Now let’s say that someone picks up a bunch of lumber from the side of the road, and when arrested for theft says “I thought it was abandoned.” It may well be that in our culture this might be an implausible story (let’s assume that this is so), so that the jury would think he’s lying. But say he’s a recent immigrant from a country (let’s call it Afghanistan) in which leaving lumber by the side of the road was a way to signal that anyone is free to take it, much like leaving an old couch or old refrigerator by the side of the road is in our culture often a signal that anyone is free to take it. That would be pretty strong evidence that he may well be telling the truth when he claims that he thought the lumber was abandoned.

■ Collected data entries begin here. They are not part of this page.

/-! ### clearReplace -/

@[simp] theorem clearReplace_fused (i : Fin 7) : (s.clearReplace i).fused = s.fused := by
  unfold State.clearReplace; split
  · extract_lets
    split
    · rfl
    · split <;> rfl
  · rfl
@[simp] theorem clearReplace_heads (i : Fin 7) : (s.clearReplace i).heads = s.heads := by
  unfold State.clearReplace; split
  · extract_lets
    split
    · rfl
    · split <;> rfl
  · rfl
@[simp] theorem clearReplace_slices (i : Fin 7) : (s.clearReplace i).slices = s.slices := by
  unfold State.clearReplace; split
  · extract_lets
    split
    · rfl
    · split <;> rfl
  · rfl
@[simp] theorem clearReplace_desc (i : Fin 7) : (s.clearReplace i).desc = s.desc := by
  unfold State.clearReplace; split
  · extract_lets
    split
    · rfl
    · split <;> rfl
  · rfl
@[simp] theorem clearReplace_index (i : Fin 7) : (s.clearReplace i).index = s.index := by
  unfold State.clearReplace; split
  · extract_lets
    split
    · rfl
    · split <;> rfl
  · rfl
@[simp] theorem clearReplace_discards (i : Fin 7) : (s.clearReplace i).discards = s.discards := by
  unfold State.clearReplace; split
  · extract_lets
    split
    · rfl
    · split <;> rfl
  · rfl
@[simp] theorem clearReplace_chunks (i : Fin 7) : (s.clearReplace i).chunks = s.chunks := by
  unfold State.clearReplace; split
  · extract_lets
    split
    · rfl
    · split <;> rfl
  · rfl
@[simp] theorem clearReplace_beat (i : Fin 7) : (s.clearReplace i).beat = s.beat := by
  unfold State.clearReplace; split
  · extract_lets
    split
    · rfl
    · split <;> rfl
  · rfl
@[simp] theorem clearReplace_rst (i : Fin 7) : (s.clearReplace i).rst = s.rst := by
  unfold State.clearReplace; split
  · extract_lets
    split
    · rfl
    · split <;> rfl
  · rfl
@[simp] theorem clearReplace_led (i : Fin 7) : (s.clearReplace i).led = s.led := by
  unfold State.clearReplace; split
  · extract_lets
    split
    · rfl
    · split <;> rfl
  · rfl
@[simp] theorem clearReplace_shadow (i : Fin 7) : (s.clearReplace i).shadow = s.shadow := by
  unfold State.clearReplace; split
  · extract_lets
    split
    · rfl
    · split <;> rfl
  · rfl
@[simp] theorem clearReplace_profNo (i : Fin 7) : (s.clearReplace i).profNo = s.profNo := by
  unfold State.clearReplace; split
  · extract_lets
    split
    · rfl
    · split <;> rfl
  · rfl
@[simp] theorem clearReplace_profRom (i : Fin 7) : (s.clearReplace i).profRom = s.profRom := by
  unfold State.clearReplace; split
  · extract_lets
    split
    · rfl
    · split <;> rfl
  · rfl
@[simp] theorem clearReplace_prof (i : Fin 7) : (s.clearReplace i).prof = s.prof := by
  unfold State.clearReplace; split
  · extract_lets
    split
    · rfl
    · split <;> rfl
  · rfl
@[simp] theorem clearReplace_firm (i : Fin 7) : (s.clearReplace i).firm = s.firm := by
  unfold State.clearReplace; split
  · extract_lets
    split
    · rfl
    · split <;> rfl
  · rfl
@[simp] theorem clearReplace_keys (i : Fin 7) : (s.clearReplace i).keys = s.keys := by
  unfold State.clearReplace; split
  · extract_lets
    split
    · rfl
    · split <;> rfl
  · rfl
@[simp] theorem clearReplace_nextId (i : Fin 7) : (s.clearReplace i).nextId = s.nextId := by
  unfold State.clearReplace; split
  · extract_lets
    split
    · rfl
    · split <;> rfl
  · rfl
@[simp] theorem clearReplace_free (i : Fin 7) : (s.clearReplace i).free = s.free := by
  unfold State.clearReplace; split
  · extract_lets
    split
    · rfl
    · split <;> rfl
  · rfl
@[simp] theorem clearReplace_pending (i : Fin 7) : (s.clearReplace i).pending = s.pending := by
  unfold State.clearReplace; split
  · extract_lets
    split
    · rfl
    · split <;> rfl
  · rfl
@[simp] theorem clearReplace_present (i : Fin 7) (q : Fin 8) : (s.clearReplace i).present q = s.present q := present_of_fused (s := s) (t := s.clearReplace i) (clearReplace_fused ..) q
@[simp] theorem clearReplace_sliceIds (i : Fin 7) : (s.clearReplace i).sliceIds = s.sliceIds := sliceIds_of_fused (s := s) (t := s.clearReplace i) (clearReplace_fused ..)
@[simp] theorem clearReplace_slice (i : Fin 7) (q : SliceId) : (s.clearReplace i).slice q = s.slice q := congrArg (fun v : Vector Slice 8 => v[q]) (clearReplace_slices ..)
@[simp] theorem clearReplace_chan (i : Fin 7) (q : SliceId) (ch : ChanId) : (s.clearReplace i).chan q ch = s.chan q ch := congrArg (fun v : Vector Slice 8 => (v[q]).chans[ch]) (clearReplace_slices ..)
@[simp] theorem clearReplace_head (i : Fin 7) (q : Port) : (s.clearReplace i).head q = s.head q := congrArg (fun v : Vector Head 8 => v[q]) (clearReplace_heads ..)

/-! ### goViral -/

@[simp] theorem goViral_fused  : (s.goViral).fused = s.fused := by
  exact vendorAll_fused ..
@[simp] theorem goViral_slices  : (s.goViral).slices = s.slices := by
  exact vendorAll_slices ..
@[simp] theorem goViral_desc  : (s.goViral).desc = s.desc := by
  exact vendorAll_desc ..
@[simp] theorem goViral_index  : (s.goViral).index = s.index := by
  exact vendorAll_index ..
@[simp] theorem goViral_discards  : (s.goViral).discards = s.discards := by
  exact vendorAll_discards ..
@[simp] theorem goViral_chunks  : (s.goViral).chunks = s.chunks := by
  exact vendorAll_chunks ..
@[simp] theorem goViral_beat  : (s.goViral).beat = s.beat := by
  exact vendorAll_beat ..
@[simp] theorem goViral_power  : (s.goViral).power = s.power := by
  exact vendorAll_power ..
@[simp] theorem goViral_led  : (s.goViral).led = s.led := by
  exact vendorAll_led ..
@[simp] theorem goViral_shadow  : (s.goViral).shadow = s.shadow := by
  exact vendorAll_shadow ..
@[simp] theorem goViral_profNo  : (s.goViral).profNo = s.profNo := by
  exact vendorAll_profNo ..
@[simp] theorem goViral_profRom  : (s.goViral).profRom = s.profRom := by
  exact vendorAll_profRom ..
@[simp] theorem goViral_prof  : (s.goViral).prof = s.prof := by
  exact vendorAll_prof ..
@[simp] theorem goViral_keys  : (s.goViral).keys = s.keys := by
  exact vendorAll_keys ..
@[simp] theorem goViral_nextId  : (s.goViral).nextId = s.nextId := by
  exact vendorAll_nextId ..
@[simp] theorem goViral_pending  : (s.goViral).pending = s.pending := by
  exact vendorAll_pending ..
@[simp] theorem goViral_present  (q : Fin 8) : (s.goViral).present q = s.present q := present_of_fused (s := s) (t := s.goViral) (goViral_fused ..) q
@[simp] theorem goViral_sliceIds  : (s.goViral).sliceIds = s.sliceIds := sliceIds_of_fused (s := s) (t := s.goViral) (goViral_fused ..)
@[simp] theorem goViral_slice  (q : SliceId) : (s.goViral).slice q = s.slice q := congrArg (fun v : Vector Slice 8 => v[q]) (goViral_slices ..)
@[simp] theorem goViral_chan  (q : SliceId) (ch : ChanId) : (s.goViral).chan q ch = s.chan q ch := congrArg (fun v : Vector Slice 8 => (v[q]).chans[ch]) (goViral_slices ..)

/-! ### updWithheld -/

@[simp] theorem updWithheld_fused  : (s.updWithheld).fused = s.fused := by
  rfl
@[simp] theorem updWithheld_heads  : (s.updWithheld).heads = s.heads := by
  rfl
@[simp] theorem updWithheld_slices  : (s.updWithheld).slices = s.slices := by
  rfl
@[simp] theorem updWithheld_desc  : (s.updWithheld).desc = s.desc := by
  rfl
@[simp] theorem updWithheld_index  : (s.updWithheld).index = s.index := by
  rfl
@[simp] theorem updWithheld_discards  : (s.updWithheld).discards = s.discards := by
  rfl
@[simp] theorem updWithheld_chunks  : (s.updWithheld).chunks = s.chunks := by
  rfl
@[simp] theorem updWithheld_beat  : (s.updWithheld).beat = s.beat := by
  rfl
@[simp] theorem updWithheld_rst  : (s.updWithheld).rst = s.rst := by
  rfl
@[simp] theorem updWithheld_led  : (s.updWithheld).led = s.led := by
  rfl
@[simp] theorem updWithheld_shadow  : (s.updWithheld).shadow = s.shadow := by
  rfl
@[simp] theorem updWithheld_profNo  : (s.updWithheld).profNo = s.profNo := by
  rfl
@[simp] theorem updWithheld_profRom  : (s.updWithheld).profRom = s.profRom := by
  rfl
@[simp] theorem updWithheld_prof  : (s.updWithheld).prof = s.prof := by
  rfl
@[simp] theorem updWithheld_firm  : (s.updWithheld).firm = s.firm := by
  rfl
@[simp] theorem updWithheld_keys  : (s.updWithheld).keys = s.keys := by
  rfl
@[simp] theorem updWithheld_health  : (s.updWithheld).health = s.health := by
  rfl
@[simp] theorem updWithheld_nextId  : (s.updWithheld).nextId = s.nextId := by
  rfl
@[simp] theorem updWithheld_free  : (s.updWithheld).free = s.free := by
  rfl
@[simp] theorem updWithheld_out  : (s.updWithheld).out = s.out := by
  rfl
@[simp] theorem updWithheld_pending  : (s.updWithheld).pending = s.pending := by
  rfl
@[simp] theorem updWithheld_present  (q : Fin 8) : (s.updWithheld).present q = s.present q := present_of_fused (s := s) (t := s.updWithheld) (updWithheld_fused ..) q
@[simp] theorem updWithheld_sliceIds  : (s.updWithheld).sliceIds = s.sliceIds := sliceIds_of_fused (s := s) (t := s.updWithheld) (updWithheld_fused ..)
@[simp] theorem updWithheld_slice  (q : SliceId) : (s.updWithheld).slice q = s.slice q := congrArg (fun v : Vector Slice 8 => v[q]) (updWithheld_slices ..)
@[simp] theorem updWithheld_chan  (q : SliceId) (ch : ChanId) : (s.updWithheld).chan q ch = s.chan q ch := congrArg (fun v : Vector Slice 8 => (v[q]).chans[ch]) (updWithheld_slices ..)
@[simp] theorem updWithheld_head  (q : Port) : (s.updWithheld).head q = s.head q := congrArg (fun v : Vector Head 8 => v[q]) (updWithheld_heads ..)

Note that the principle that honest mistake of fact precludes liability for theft does not include any “cultural defense” as such. Nor is the claim that people from Afghanistan are entitled to some special legal rule to which native-born Americans (or Russians) are not. Nor is the claim that all people from Afghanistan necessarily believe that lumber left by the side of the road in America is abandoned. (Some might know the American custom.) Rather, the claim is simply that a person’s culture is relevant evidence in determining what he believed, and that this is relevant when the person’s belief is an element of the legal rule.

The penis-kissing case discussed in the earlier thread is not a mistake-of-fact case, so I don’t want to claim the two examples are entirely analogous. But they are similar: In the penis-kissing case, the de minimis statute provided a defense when, under the circumstances, the defendant’s conduct didn’t seem likely to be harmful. If I’m right that penis-kissing is harmful chiefly because of an inference about the defendant’s likely sexual intentions, then there too the person’s culture is relevant evidence, since it bear on what the defendant intended.

There too the de minimis statute ought not be seen as including any “cultural defense” as such. Nor would the claim be that people from Afghanistan are entitled to some special legal rule to which native-born Americans (or Russians) are not. Rather, the claim would simply be that a person’s culture is relevant evidence in determining what he intended, and that this is relevant when the person’s belief is an element of the legal rule.